DATA SHOWN:

-- ==== Sys2Proof/Laws/Frame.lean ====
section
/-!
SUPPORT. Laws of frames: how the parts that a state keeps are carried through the operations that make up a command. Each
lemma says of one operation which parts it may change, as a step from a state that already keeps the rest.
-/
namespace Sys2Proof.Machine

theorem Part.same_refl (p : Part) (s : State) : p.same s s := by cases p <;> simp [Part.same]

theorem Part.same_trans (p : Part) (s t r : State) (h : p.same s t) (k : p.same t r) : p.same s r := by
  cases p <;> simp only [Part.same] at * <;> first | exact k.trans h | exact fun u f => (k u f).trans (h u f) | exact fun a => (k a).trans (h a)

@[simp] theorem SameBut.of_self (l : List Part) (s : State) : SameBut l s s := fun p _ => p.same_refl s

theorem SameBut.through {l : List Part} {s t r : State} (h : SameBut l s t) (k : SameBut l t r) : SameBut l s r :=
  fun p hp => p.same_trans s t r (h p hp) (k p hp)

theorem Part.same_symm (p : Part) (s t : State) (h : p.same s t) : p.same t s := by
  cases p <;> simp only [Part.same] at * <;> first | exact h.symm | exact fun u f => (h u f).symm | exact fun a => (h a).symm

/-- A frame with more parts is weaker. -/
theorem SameBut.widen {l m : List Part} {s t : State} (h : SameBut l s t) (hl : ∀ p ∈ l, p ∈ m) : SameBut m s t :=
  fun p hp => h p fun hm => hp (hl p hm)

/-- An operation that changes only parts of the list neither makes nor breaks the frame. -/
theorem SameBut.iff_of {l m : List Part} {t r : State} (k : SameBut m t r) (hm : ∀ p ∈ m, p ∈ l) (s : State) :
    SameBut l s r ↔ SameBut l s t :=
  ⟨fun h => h.through fun p hp => p.same_symm t r (k p fun q => hp (hm p q)), fun h => h.through (k.widen hm)⟩

@[simp] theorem SameBut.ite_iff {l : List Part} {s t r : State} {c : Prop} [Decidable c] :
    SameBut l s (if c then t else r) ↔ if c then SameBut l s t else SameBut l s r := by
  split <;> rfl

theorem SameBut.choose {l : List Part} {s t r : State} {c : Prop} [Decidable c] (h : SameBut l s t)
    (k : SameBut l s r) : SameBut l s (if c then t else r) := by
  split <;> assumption

/-- An operation that keeps a frame keeps it when it is done once for each member of a list. -/
theorem SameBut.forEach {α : Type} {l : List Part} (L : List α) (f : State → α → State)
    (h : ∀ t x, SameBut l t (f t x)) (s : State) : SameBut l s (forEach L f s) := by
  unfold Machine.forEach
  induction L generalizing s with
  | nil => exact SameBut.of_self l s
  | cons x r ih => exact (h s x).through (ih (f s x))

/-- The same where the last operation of a sequence is done for each member of a list. -/
@[simp] theorem SameBut.forEach_iff {α : Type} {l : List Part} {s t : State} (L : List α) (f : State → α → State)
    (h : ∀ t x, SameBut l t (f t x)) : SameBut l s (Machine.forEach L f t) ↔ SameBut l s t :=
  iff_of (SameBut.forEach L f h t) (fun _ hp => hp) s

@[simp] theorem SameBut.foldl_iff {α : Type} {l : List Part} {s t : State} (L : List α) (f : State → α → State)
    (h : ∀ t x, SameBut l t (f t x)) : SameBut l s (L.foldl f t) ↔ SameBut l s t :=
  SameBut.forEach_iff L f h

/-- A choice between two answers that carry the state. -/
@[simp] theorem SameBut.fst_ite_iff {β : Type} {l : List Part} {s : State} {c : Prop} [Decidable c] {t r : State × β} :
    SameBut l s (if c then t else r).1 ↔ if c then SameBut l s t.1 else SameBut l s r.1 := by
  split <;> rfl

@[simp] theorem SameBut.snd_ite_iff {β : Type} {l : List Part} {s : State} {c : Prop} [Decidable c] {t r : β × State} :
    SameBut l s (if c then t else r).2 ↔ if c then SameBut l s t.2 else SameBut l s r.2 := by
  split <;> rfl

@[simp] theorem SameBut.mid_ite_iff {β γ : Type} {l : List Part} {s : State} {c : Prop} [Decidable c] {t r : β × State × γ} :
    SameBut l s (if c then t else r).2.1 ↔ if c then SameBut l s t.2.1 else SameBut l s r.2.1 := by
  split <;> rfl

/-- A fold that carries more than the state. -/
@[simp] theorem SameBut.foldl_fst_iff {α β : Type} {l : List Part} {s : State} {t : State × β} (L : List α)
    (f : State × β → α → State × β) (h : ∀ t x, SameBut l t.1 (f t x).1) :
    SameBut l s (L.foldl f t).1 ↔ SameBut l s t.1 := by
  refine iff_of (m := l) ?_ (fun _ hp => hp) s
  induction L generalizing t with
  | nil => exact SameBut.of_self l t.1
  | cons x r ih => exact (h t x).through (ih (t := f t x))

/-- The same of a fold that carries the state in any other place. -/
theorem SameBut.fold {α β : Type} {l : List Part} (π : β → State) (L : List α) (f : β → α → β)
    (h : ∀ p x, SameBut l (π p) (π (f p x))) (p : β) : SameBut l (π p) (π (L.foldl f p)) := by
  induction L generalizing p with
  | nil => exact SameBut.of_self l _
  | cons x r ih => exact (h p x).through (ih (f p x))

/-- The frame of a command that ends with `done` is that of the state it ends in. -/
theorem SameBut.of_done {l : List Part} {s r t : State} (h : SameBut l s r) (hd : done r = .next t) : SameBut l s t := by
  refine h.through ?_
  cases hd
  intro p _
  cases p <;> first | exact fun a => Memory.get_canon r.mem a | exact fun _ _ => rfl | rfl

/-- A command whose meaning is `done` of a state has that state's frame. -/
theorem Keeps.of_done {l : List Part} {c : Instr} (f : State → State) (hc : ∀ s, exec c s = done (f s))
    (h : ∀ s, SameBut l s (f s)) : Keeps c l :=
  fun s _ ht => (h s).of_done ((hc s).symm.trans ht)

/-- A frame that names every part but some leaves those. -/
theorem Leaves.of_keeps {l m : List Part} {c : Instr} (h : Keeps c l) (hm : ∀ p ∈ m, p ∉ l) : Leaves c m :=
  fun s t ht p hp => h s t ht p (hm p hp)

/-! ### The operations that write the state directly -/

theorem State.wr_frame (s : State) (u : Nat) (f : Field) (v : Nat) : SameBut [.regs] s (s.wr u f v) := fun p hp => by
  cases p <;> first | rfl | exact fun _ => rfl | simp at hp

@[simp] theorem SameBut.wr {l : List Part} {s t : State} (u : Nat) (f : Field) (v : Nat) (hregs : .regs ∈ l) :
    SameBut l s (t.wr u f v) ↔ SameBut l s t := iff_of (t.wr_frame u f v) (by simp [*]) s

theorem State.bump_frame (s : State) (u : Nat) (f : Field) (v : Nat) : SameBut [.regs] s (s.bump u f v) := fun p hp => by
  cases p <;> first | rfl | exact fun _ => rfl | simp at hp

@[simp] theorem SameBut.bump {l : List Part} {s t : State} (u : Nat) (f : Field) (v : Nat) (hregs : .regs ∈ l) :
    SameBut l s (t.bump u f v) ↔ SameBut l s t := iff_of (t.bump_frame u f v) (by simp [*]) s

theorem State.wrB_frame (s : State) (u : Nat) (f : Field) (v : Bool) : SameBut [.regs] s (s.wrB u f v) := fun p hp => by
  cases p <;> first | rfl | exact fun _ => rfl | simp at hp

@[simp] theorem SameBut.wrB {l : List Part} {s t : State} (u : Nat) (f : Field) (v : Bool) (hregs : .regs ∈ l) :
    SameBut l s (t.wrB u f v) ↔ SameBut l s t := iff_of (t.wrB_frame u f v) (by simp [*]) s

theorem State.wrReset_frame (s : State) (u : Nat) (f : Field) : SameBut [.regs] s (s.wrReset u f) := fun p hp => by
  cases p <;> first | rfl | exact fun _ => rfl | simp at hp

@[simp] theorem SameBut.wrReset {l : List Part} {s t : State} (u : Nat) (f : Field) (hregs : .regs ∈ l) :
    SameBut l s (t.wrReset u f) ↔ SameBut l s t := iff_of (t.wrReset_frame u f) (by simp [*]) s

theorem State.resetUnit_frame (s : State) (u : Nat) : SameBut [.regs] s (s.resetUnit u) := fun p hp => by
  cases p <;> first | rfl | exact fun _ => rfl | simp at hp

@[simp] theorem SameBut.resetUnit {l : List Part} {s t : State} (u : Nat) (hregs : .regs ∈ l) :
    SameBut l s (t.resetUnit u) ↔ SameBut l s t := iff_of (t.resetUnit_frame u) (by simp [*]) s

theorem State.putBytes_frame (s : State) (a : Nat) (bs : List Byte) : SameBut [.mem, .ecc] s (s.putBytes a bs) := fun p hp => by
  cases p <;> first | rfl | exact fun _ _ => rfl | simp at hp

@[simp] theorem SameBut.putBytes {l : List Part} {s t : State} (a : Nat) (bs : List Byte) (hmem : .mem ∈ l) (hecc : .ecc ∈ l) :
    SameBut l s (t.putBytes a bs) ↔ SameBut l s t := iff_of (t.putBytes_frame a bs) (by simp [*]) s

theorem State.putNum_frame (s : State) (a n v : Nat) : SameBut [.mem, .ecc] s (s.putNum a n v) := fun p hp => by
  cases p <;> first | rfl | exact fun _ _ => rfl | simp at hp

@[simp] theorem SameBut.putNum {l : List Part} {s t : State} (a n v : Nat) (hmem : .mem ∈ l) (hecc : .ecc ∈ l) :
    SameBut l s (t.putNum a n v) ↔ SameBut l s t := iff_of (t.putNum_frame a n v) (by simp [*]) s

theorem State.zeroRange_frame (s : State) (a n : Nat) : SameBut [.mem, .ecc] s (s.zeroRange a n) := fun p hp => by
  cases p <;> first | rfl | exact fun _ _ => rfl | simp at hp

@[simp] theorem SameBut.zeroRange {l : List Part} {s t : State} (a n : Nat) (hmem : .mem ∈ l) (hecc : .ecc ∈ l) :
    SameBut l s (t.zeroRange a n) ↔ SameBut l s t := iff_of (t.zeroRange_frame a n) (by simp [*]) s

theorem State.upset_frame (s : State) (u : List (Nat × Nat)) : SameBut [.ecc, .net] s (s.upset u) := fun p hp => by
  cases p <;> first | rfl | exact fun _ _ => rfl | exact fun _ => rfl | simp at hp

@[simp] theorem SameBut.upset {l : List Part} {s t : State} (u : List (Nat × Nat)) (hecc : .ecc ∈ l) (hnet : .net ∈ l) :
    SameBut l s (t.upset u) ↔ SameBut l s t := iff_of (t.upset_frame u) (by simp [*]) s

theorem State.setCore_frame (s : State) (die core : Nat) (c : CoreSt) : SameBut [.cores] s (s.setCore die core c) := fun p hp => by
  cases p <;> first | rfl | exact fun _ _ => rfl | exact fun _ => rfl | simp at hp

@[simp] theorem SameBut.setCore {l : List Part} {s t : State} (die core : Nat) (c : CoreSt) (hcores : .cores ∈ l) :
    SameBut l s (t.setCore die core c) ↔ SameBut l s t := iff_of (t.setCore_frame die core c) (by simp [*]) s

theorem State.emit_frame (s : State) (o : Out) : SameBut [] s (s.emit o) := fun p hp => by
  cases p <;> first | rfl | exact fun _ _ => rfl | exact fun _ => rfl

@[simp] theorem SameBut.emit {l : List Part} {s t : State} (o : Out) :
    SameBut l s (t.emit o) ↔ SameBut l s t := iff_of (t.emit_frame o) (by simp) s

theorem State.ok_frame (s : State) (d : List Byte) : SameBut [] s (s.ok d) := fun p hp => by
  cases p <;> first | rfl | exact fun _ _ => rfl | exact fun _ => rfl

@[simp] theorem SameBut.ok {l : List Part} {s t : State} (d : List Byte) :
    SameBut l s (t.ok d) ↔ SameBut l s t := iff_of (t.ok_frame d) (by simp) s

theorem State.err_frame (s : State) (code detail : Nat) : SameBut [] s (s.err code detail) := fun p hp => by
  cases p <;> first | rfl | exact fun _ _ => rfl | exact fun _ => rfl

EXERCISE DETAILS:
Take every line of the material that contains the word "putBytes", and copy it.

ANSWER BOX:
theorem State.putBytes_frame (s : State) (a : Nat) (bs : List Byte) : SameBut [.mem, .ecc] s (s.putBytes a bs) := fun p hp => by
@[simp] theorem SameBut.putBytes {l : List Part} {s t : State} (a : Nat) (bs : List Byte) (hmem : .mem ∈ l) (hecc : .ecc ∈ l) :
    SameBut l s (t.putBytes a bs) ↔ SameBut l s t := iff_of (t.putBytes_frame a bs) (by simp [*]) s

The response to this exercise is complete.